# My other pets :)



## Sydney Dethloff (Aug 19, 2014)

I have chameleons, 2 dogs, and hedgehogs, the female of which just had babies!

Here are some snaps, I have 9 chameleons, 1 mama hedgehog with 4 babies, a bernese mountain dog, pomeranian, and now an Indian star tort!


----------



## Irwin4530 (Aug 19, 2014)

OMG! The baby hedgies are too cute!! <3


----------



## Sydney Dethloff (Aug 20, 2014)

Thank you! They are about a week old now and getting HUGE.


----------



## G-stars (Aug 20, 2014)

No pic for the star??


----------



## Sydney Dethloff (Aug 20, 2014)

Well this was the 'other pets' section. LOL I will post pics up tonight in the star tortoise media of him


----------



## G-stars (Aug 20, 2014)

Haha your right. My apologies. How's his enclosure coming along?


----------



## Sydney Dethloff (Aug 20, 2014)

Great so far! I have a hibiscus in there, two fountain grass bushes, I do have succulents planted but they are in pots so that I can pluck off at will instead of him gorging. I have a few more things to perfect before I put up pics of it!


----------



## Flipper (Aug 20, 2014)

Those baby hedge hogs  Love!

Your chameleon is awesome too. Was that one animal or 2?


----------



## kball (Aug 20, 2014)

I love your big dog


----------



## Sydney Dethloff (Aug 20, 2014)

What do you mean one animal or two?? LOL I have 7 chameleons currently!


----------



## wellington (Aug 20, 2014)

Great family there. Those hedgehogs are just too darn cute.


----------



## Sydney Dethloff (Aug 20, 2014)

Thank you! Yea we used to have a few hedgehogs but decided to downsize. It was hard, pets are like kids!


----------



## bouaboua (Aug 20, 2014)

WOW. You must be very busy!! But happy.


----------



## Flipper (Aug 20, 2014)

Sydney Dethloff said:


> What do you mean one animal or two?? LOL I have 7 chameleons currently!
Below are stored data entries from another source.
/-- Another loop state is entered with calm operations alone waiting and no attempt. -/
theorem Part.Ordered.enter {f : Engine → Engine} (h : q.Ordered) (hcalm : ∀ x ∈ (q.eng l).sched, x.calm)
    (hsched : (f (q.eng l)).sched = (q.eng l).sched) (hurgent : (f (q.eng l)).urgent = (q.eng l).urgent)
    (hnone : (f (q.eng l)).xu.attempt = none)
    (ht : (f (q.eng l)).ctl.state = .test → (q.eng l).ctl.state = .test ∨ (q.eng (otherLoop l)).ctl.state ≠ .test)
    (hroll : (f (q.eng l)).ctl.state = .rollcall → ∀ j ∈ (f (q.eng l)).rollList, (q.ctx j).owner = some l) :
    (q.modEng l f).Ordered := by
  obtain ⟨-, -, -, hreports, howned, -, -⟩ := h.loops l
  refine h.modEng (.of_calm ?_ ?_ ?_ ?_ ⟨?_, ?_⟩) ht
  · rw [Part.eng_modEng, hsched]
    exact hcalm
  · unfold Part.workOwned Part.entryless
    simp only [Part.eng_modEng, Part.modEng_ctx, Part.modEng_relays, hsched]
    exact howned
  · rw [Part.eng_modEng, hurgent]
    exact hreports
  · simp only [Part.eng_modEng, Part.modEng_ctx]
    exact hroll
  · rw [Part.eng_modEng]
    exact fun _ => hnone
  · rw [Part.eng_modEng, hnone]
    exact fun a ha => absurd ha (by simp)

/-! ### OFF -/

theorem Part.Ordered.dropCatch (h : q.Ordered) :
    (q.dropCatch l).Ordered ∧ (q.eng l).SameWork ((q.dropCatch l).eng l) := by
  have hdropped := (h.orphan (r := .catcher l)).modEng_same (l := l)
    (f := fun e => { e with catcher := { e.catcher with
      buffer := none, walk := none, drops := satInc e.catcher.drops } }) (.of_eq rfl rfl rfl rfl rfl rfl rfl)
  have hsame : (q.eng l).SameWork (((q.orphan (.catcher l)).modEng l fun e => { e with catcher := { e.catcher with
      buffer := none, walk := none, drops := satInc e.catcher.drops } }).eng l) := by
    rw [Part.eng_modEng, Part.orphan_eng]
    exact .of_eq rfl rfl rfl rfl rfl rfl rfl
  unfold Part.dropCatch
  split
  · exact ⟨h, .refl _⟩
  · dsimp only
    split
    · split
      · exact ⟨h, .refl _⟩
      · exact ⟨hdropped, hsame⟩
    · exact ⟨hdropped, hsame⟩

theorem Part.Ordered.freeTest (h : q.Ordered) : (q.freeTest l).Ordered ∧ (q.freeTest l).eng l = q.eng l := by
  unfold Part.freeTest
  split
  · exact ⟨h.testUnit (.inr rfl), rfl⟩
  · exact ⟨h, rfl⟩

theorem Part.Ordered.enterOff (h : q.Ordered) (hcalm : ∀ x ∈ (q.eng l).sched, x.calm)
    (hplain : ∀ x ∈ follow, x.plain) : (q.enterOff l follow).Ordered := by
  obtain ⟨hdrop, hsame⟩ := h.dropCatch (l := l)
  obtain ⟨hfree, heng⟩ := hdrop.freeTest (l := l)
  refine Part.Ordered.push_plain (hfree.enter ?_ rfl rfl rfl (fun ht => absurd ht ?_) fun hs => absurd hs ?_) hplain
  · rw [heng, hsame.sched]
    exact hcalm
  · simp [Engine.toOff]
  · simp [Engine.toOff]

theorem Part.Ordered.enterOff_of_does (h : q.Does l op) (hc : op.changesState = true) (hplain : ∀ x ∈ follow, x.plain) :
    (q.enterOff l follow).Ordered :=
  h.ordered.enterOff (fun x hx => (h.plain_of_changesState hc x hx).1) hplain

/-! ### RUNNING, ROLLCALL and QUIET -/

theorem Part.Ordered.enterRunning (h : q.Ordered) (hcalm : ∀ x ∈ (q.eng l).sched, x.calm)
    (hnone : (q.eng l).xu.attempt = none) (hplain : ∀ x ∈ follow, x.plain) : (q.enterRunning l follow).Ordered :=
  Part.Ordered.push_plain
    (h.enter (f := Engine.toRunning q.now) hcalm rfl rfl hnone (fun ht => absurd ht (by simp [Engine.toRunning]))
      fun hs => absurd hs (by simp [Engine.toRunning]))
    (List.forall_mem_cons.mpr ⟨SchedOp.plain_writeLoopHalf, hplain⟩)

theorem Part.owner_of_onRollList (hi : i ∈ allStations.filter fun i => (q.ctx i).onRollList l) :
    (q.ctx i).owner = some l := by
  obtain ⟨-, hlist⟩ := List.mem_filter.mp hi
  unfold Context.onRollList Context.admittedTo at hlist
  rw [Bool.and_eq_true_iff, Bool.and_eq_true_iff, Bool.and_eq_true_iff, beq_iff_eq] at hlist
  exact hlist.1.1.1

theorem Part.Ordered.enterRollcall (h : q.Ordered) (hcalm : ∀ x ∈ (q.eng l).sched, x.calm)
    (hnone : (q.eng l).xu.attempt = none) (hplain : ∀ x ∈ follow, x.plain) : (q.enterRollcall l follow).Ordered := by
  have hin := h.enter (l := l)
    (f := fun e => { e.dropHeld .beacon with
      ctl := { e.ctl with state := .rollcall, drainTarget := none, returnTarget := none, rollRequest := false }
      cyc := { e.cyc.stop with turn := none }
      rep := { e.rep with rollPresent := 0, rollAbsent := 0 }
      rollList := allStations.filter fun i => (q.ctx i).onRollList l, rollSecond := false })
    hcalm (Engine.dropHeld_sched ..) (Engine.dropHeld_urgent ..)
    ((congrArg ExchangeUnit.attempt (Engine.dropHeld_xu ..)).trans hnone) (fun ht => absurd ht (by simp))
    fun _ j hj => Part.owner_of_onRollList hj
  unfold Part.enterRollcall
  dsimp only
  split
  · refine hin.enterRunning ?_ ?_ (List.forall_mem_append.mpr
      ⟨hplain, List.forall_mem_singleton.mpr (SchedOp.plain_raise _)⟩)
    · rw [Part.eng_modEng]
      dsimp only
      rw [Engine.dropHeld_sched]
      exact hcalm
    · rw [Part.eng_modEng]
      dsimp only
      rw [Engine.dropHeld_xu]
      exact hnone
  · exact hin.push_plain (List.forall_mem_cons.mpr ⟨SchedOp.plain_writeLoopHalf, hplain⟩)

theorem Part.Ordered.enterQuiet (h : q.Ordered) (hcalm : ∀ x ∈ (q.eng l).sched, x.calm)
    (hnone : (q.eng l).xu.attempt = none) (hplain : ∀ x ∈ follow, x.plain) : (q.enterQuiet l follow).Ordered :=
  Part.Ordered.push_plain
    (h.enter (f := fun e => { e with
        ctl := { e.ctl with state := .quiet, drainTarget := none, returnTarget := none }
        cyc := { e.cyc.stop with turn := none }
        keepaliveFrom := q.now, quietFrom := q.now }) hcalm rfl rfl hnone (fun ht => absurd ht (by simp))
      fun hs => absurd hs (by simp))
    (List.forall_mem_cons.mpr ⟨SchedOp.plain_writeLoopHalf, hplain⟩)

theorem Part.Does.rollEnd (h : q.Does l .rollEnd) : (q.rollEnd l).Ordered := by
  unfold Part.rollEnd
  split
  · rename_i hs
    exact h.ordered.enterRunning (fun x hx => (h.plain_of_changesState rfl x hx).1)
      (h.attempt_none (by unfold SchedOp.calm; decide) (by rw [hs]; simp))
      (List.forall_mem_singleton.mpr (SchedOp.plain_raise _))
  · exact h.ordered

theorem LoopControl.state_of_startNext {c : LoopControl} (h : c.mayHold .startNext = true) : c.state = .starting := by
  have hvalidated : (c.state == .starting && c.validated) = true := h
  rw [Bool.and_eq_true_iff, beq_iff_eq] at hvalidated
  exact hvalidated.1

theorem LoopControl.state_of_startResets {c : LoopControl} (h : c.mayHold .startResets = true) : c.state = .starting :=
  LoopControl.state_of_startNext h

theorem LoopControl.state_of_startValidate {c : LoopControl} (h : c.mayHold .startValidate = true) :
    c.state = .starting := by
  have hvalidated : (c.state == .starting && !c.validated) = true := h
  rw [Bool.and_eq_true_iff, beq_iff_eq] at hvalidated
  exact hvalidated.1

theorem Part.Does.startNext (h : q.Does l .startNext) : (q.startNext l).Ordered := by
  have hs := LoopControl.state_of_startNext h.doing.holds
  have hcalm : ∀ x ∈ (q.eng l).sched, x.calm := fun x hx => (h.plain_of_changesState rfl x hx).1
  have hnone := h.attempt_none (by unfold SchedOp.calm; decide) (by rw [hs]; simp)
  unfold Part.startNext
  split
  · exact h.ordered.enterRollcall hcalm hnone SchedOp.forall_plain_nil
  · exact h.ordered.enterRunning hcalm hnone SchedOp.forall_plain_nil

theorem Part.Does.enterTarget (h : q.Does l .enterTarget) : (q.enterTarget l).Ordered := by
  have hs : (q.eng l).ctl.state = .draining := eq_of_beq h.doing.holds
  have hoff : ∀ x ∈ [SchedOp.writeLoopHalf, .raiseRetimeRefused], x.plain :=
    List.forall_mem_cons.mpr ⟨SchedOp.plain_writeLoopHalf,
      List.forall_mem_singleton.mpr SchedOp.plain_raiseRetimeRefused⟩
  unfold Part.enterTarget
  split
  · exact h.ordered.enterQuiet (fun x hx => (h.plain_of_changesState rfl x hx).1)
      (h.attempt_none (by unfold SchedOp.calm; decide) (by rw [hs]; simp))
      (List.forall_mem_singleton.mpr SchedOp.plain_raiseRetimeRefused)
  · exact .enterOff_of_does h rfl hoff
  · exact .enterOff_of_does h rfl hoff

/-! ### STARTING -/

/-- The operation at the end of a procedure, behind calm ones. -/
theorem Part.Ordered.push_concat (h : q.Ordered) (hcalm : ∀ x ∈ (q.eng l).sched, x.calm) (hops : ∀ x ∈ ops, x.plain)
    (hx : q.MayRun l [op]) (hb : op.beginsStep = false) : (q.push l (ops ++ [op])).Ordered := by
  refine h.push ?_
  rw [← List.append_assoc]
  refine Part.MayRun.concat (List.forall_mem_append.mpr ⟨hcalm, SchedOp.calm_of_plain hops⟩) ?_ hx hb
  exact List.forall_mem_append.mpr ⟨(h.loops l).owned, SchedOp.owned_of_plain hops⟩

/-- One operation for no station, of no turn, no test entry and no roll-call, where there is no attempt. -/
theorem Part.MayRun.single (hheld : (q.eng l).ctl.mayHold op = true) (hstation : op.station = none)
    (hturn : op.ofTurn = false) (hroll : op = .rollEnd → (q.eng l).rollList = [])
    (htest : op.ofTestEntry = true → (q.eng l).ctl.validated = true → q.testUnit.copy = [])
    (hnone : (q.eng l).xu.attempt = none) : q.MayRun l [op] where
  held := List.forall_mem_singleton.mpr hheld
  follows := List.pairwise_singleton ..
  steps := List.isChain_singleton ..
  owned := List.forall_mem_singleton.mpr fun j hj => by
    rw [hstation] at hj
    exact absurd hj (by simp)
  turn := by
    rintro - ⟨x, hx, ht⟩
    rw [List.mem_singleton.mp hx, hturn] at ht
    exact absurd ht Bool.false_ne_true
  rollEnd hmem := hroll (List.mem_singleton.mp hmem).symm
  test := by
    rintro ⟨x, hx, hentry⟩
    rw [List.mem_singleton.mp hx] at hentry
    exact ⟨hnone, htest hentry⟩
  alone a ha := by
    rw [hnone] at ha
    exact absurd ha (by simp)

theorem Part.Ordered.enterStarting {b : Bool} (h : q.Ordered) (hcalm : ∀ x ∈ (q.eng l).sched, x.calm) :
    (q.enterStarting l b).Ordered := by
  have hstart : ∀ e : Engine, e.SameWork (if b then e.startFramer q.now else e.dropHeld .keepalive) := fun e => by
    split
    · exact .of_eq rfl rfl rfl rfl rfl rfl rfl
    · exact .dropHeld
  unfold Part.enterStarting
  refine Part.Ordered.push_concat (ops := [.readGlobal, .readLoopHost .starting]) (op := .startValidate) ?_ ?_ ?_ ?_ rfl
  · exact h.enter hcalm (hstart _).sched (hstart _).urgent rfl (fun ht => absurd ht (by simp))
      fun hs => absurd hs (by simp)
  · rw [Part.eng_modEng]
    dsimp only
    rw [(hstart _).sched]
    exact hcalm
  · exact List.forall_mem_cons.mpr ⟨⟨rfl, rfl⟩, List.forall_mem_singleton.mpr ⟨rfl, rfl⟩⟩
  · refine .single ?_ rfl rfl (fun he => absurd he (by simp)) (fun he => absurd he Bool.false_ne_true) ?_
    · rw [Part.eng_modEng]
      rfl
    · rw [Part.eng_modEng]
Wow! That's great! Sorry I misread your original post. I didn't see all those chameleons 

I've always heard they were very difficult to keep alive and healthy


----------



## Sydney Dethloff (Aug 21, 2014)

Yes they are! That is why I downsized from 20 and am still downsizing. I plan on just keeping my breeding pair of tamataves ( I have eggs of theirs incubating now) and my deremensis pair maybe. I have a few ambilobe females I am selling.


----------



## Flipper (Aug 21, 2014)

Wow! You must have some kind of magic touch!


----------



## coshepard (Dec 6, 2018)

Sydney Dethloff said:


> I have chameleons, 2 dogs, and hedgehogs, the female of which just had babies!
> 
> Here are some snaps, I have 9 chameleons, 1 mama hedgehog with 4 babies, a bernese mountain dog, pomeranian, and now an Indian star tort!



Is that a Berrnese mountain dog? I have one too, I think they are so cute!


----------